Гвен твердым взглядом обвела любовнобольных. Те завороженно слушали ее – эх, если бы у нее был в запасе шикарный трюк, как у Ларри, который накрылся теневым покрывалом и исчез! Это был бы идеальный момент, чтобы его использовать. Анимы у нее, правда, на это не было, так что она, не придумав ничего лучше, сбросила порванную шерстяную одежку и поправила роскошное тонкое платье. Вот как должны выглядеть волшебницы! Мама узнала платье и улыбнулась, любовнобольные тихонько засмеялись.
– Я всех спасу. Может, не ради золотой магии, но ради восхищения! – важно сказала Гвен. Какое же это облегчение – признаться в своем несовершенстве! – Такой уж я стала. Но я последний ребенок своей матери, хотя бы на данный момент, и последний волшебник, которого она успела чему-то научить, так что я – это точно лучше, чем ничего. И для начала мне нужно попасть обратно, предупредить, что к ним идут. – Она изо всех сил потерла ладони одну о другую: если постараться, то и у нее, как у мамы, получится создать немного магии на пустом месте. – Секундочку…

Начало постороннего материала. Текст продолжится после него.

theorem State.fullRecord_keeps {s : Sys2Proof.Machine.State} {r : Sys2Proof.Machine.GRec} : Keeps
    4951892383403041999955279874 s (State.fullRecord s r) := by
  unfold State.fullRecord
  refine Keeps.step ?_ State.stopLog_keeps rfl
  refine Keeps.step ?_ State.endItem_keeps rfl
  refine Keeps.ite ?_ ?_
  · refine Keeps.step ?_ State.satAdd_keeps (kb_k 4951760157141521099596496896 rfl rfl)
    refine Keeps.step ?_ State.modGln_keeps rfl
    refine Keeps.step ?_ State.wr_keeps (kb_k 4951760157141521099596496896 rfl rfl)
    refine Keeps.step ?_ State.putRecord_keeps rfl
    exact Keeps.refl _ _
  · refine Keeps.step ?_ State.modGln_keeps rfl
    refine Keeps.step ?_ State.wr_keeps (kb_k 4951760157141521099596496896 rfl rfl)
    refine Keeps.step ?_ State.putRecord_keeps rfl
    exact Keeps.refl _ _

theorem State.fitRecord_keeps {s : Sys2Proof.Machine.State} {r : Sys2Proof.Machine.GRec} : Keeps
    4951892383403041999955279874 s (State.fitRecord s r) := by
  unfold State.fitRecord
  refine Keeps.ite ?_ ?_
  · refine Keeps.ite ?_ ?_
    · refine Keeps.step ?_ State.stopLog_keeps rfl
      refine Keeps.step ?_ State.wr_keeps (kb_k 4951760157141521099596496896 rfl rfl)
      refine Keeps.ite ?_ ?_
      · refine Keeps.step ?_ State.glnItem_keeps rfl
        refine Keeps.step ?_ State.modGln_keeps rfl
        refine Keeps.step ?_ State.putRecord_keeps rfl
        exact Keeps.refl _ _
      · refine Keeps.step ?_ State.modGln_keeps rfl
        refine Keeps.step ?_ State.putRecord_keeps rfl
        exact Keeps.refl _ _
    · refine Keeps.ite ?_ ?_
      · refine Keeps.step ?_ State.glnItem_keeps rfl
        refine Keeps.step ?_ State.modGln_keeps rfl
        refine Keeps.step ?_ State.putRecord_keeps rfl
        exact Keeps.refl _ _
      · refine Keeps.step ?_ State.modGln_keeps rfl
        refine Keeps.step ?_ State.putRecord_keeps rfl
        exact Keeps.refl _ _
  · refine Keeps.ite ?_ ?_
    · refine Keeps.step ?_ State.endItem_keeps rfl
      refine Keeps.step ?_ State.modGln_keeps rfl
      refine Keeps.step ?_ State.putRecord_keeps rfl
      exact Keeps.refl _ _
    · refine Keeps.step ?_ State.modGln_keeps rfl
      refine Keeps.step ?_ State.putRecord_keeps rfl
      exact Keeps.refl _ _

Мама давно уже замолчала и не переводила. Гвен запоздало поняла, что местные ни слова не понимают, но улыбаются, потому что, кажется, вид у нее довольно смешной – раздувается от гордости, волос нет, платье сидит немного криво, из-под него торчат заношенные, покрытые грязью валенки. Гвен виновато улыбнулась им – дескать, вот такая я.
Любовнобольные посмотрели на нее, затем друг на друга, о чем-то тихо поговорили, а потом каждый, даже дети, вынул из груди по крохотной крупинке анимы и сложил ее в ладони главного. Искры были слабые, трепещущие, как пламя на ветру, но посреди этих холодных скал они казались чудом. Гвен уставилась на них, а главный бережно протянул их ей и что-то длинно, обстоятельно проговорил. Гвен вопросительно глянула на маму, и та передала:
– Это их драгоценность. Все, что удалось скопить и не потратить. Они не поняли, что ты говорила, но ты им понравилась. Ты похожа на золотых волшебников, какими они себе их представляли.
Вот бедняги! Скромные у них были представления, если даже она им подошла.
– А какими они их представляли? – спросила она.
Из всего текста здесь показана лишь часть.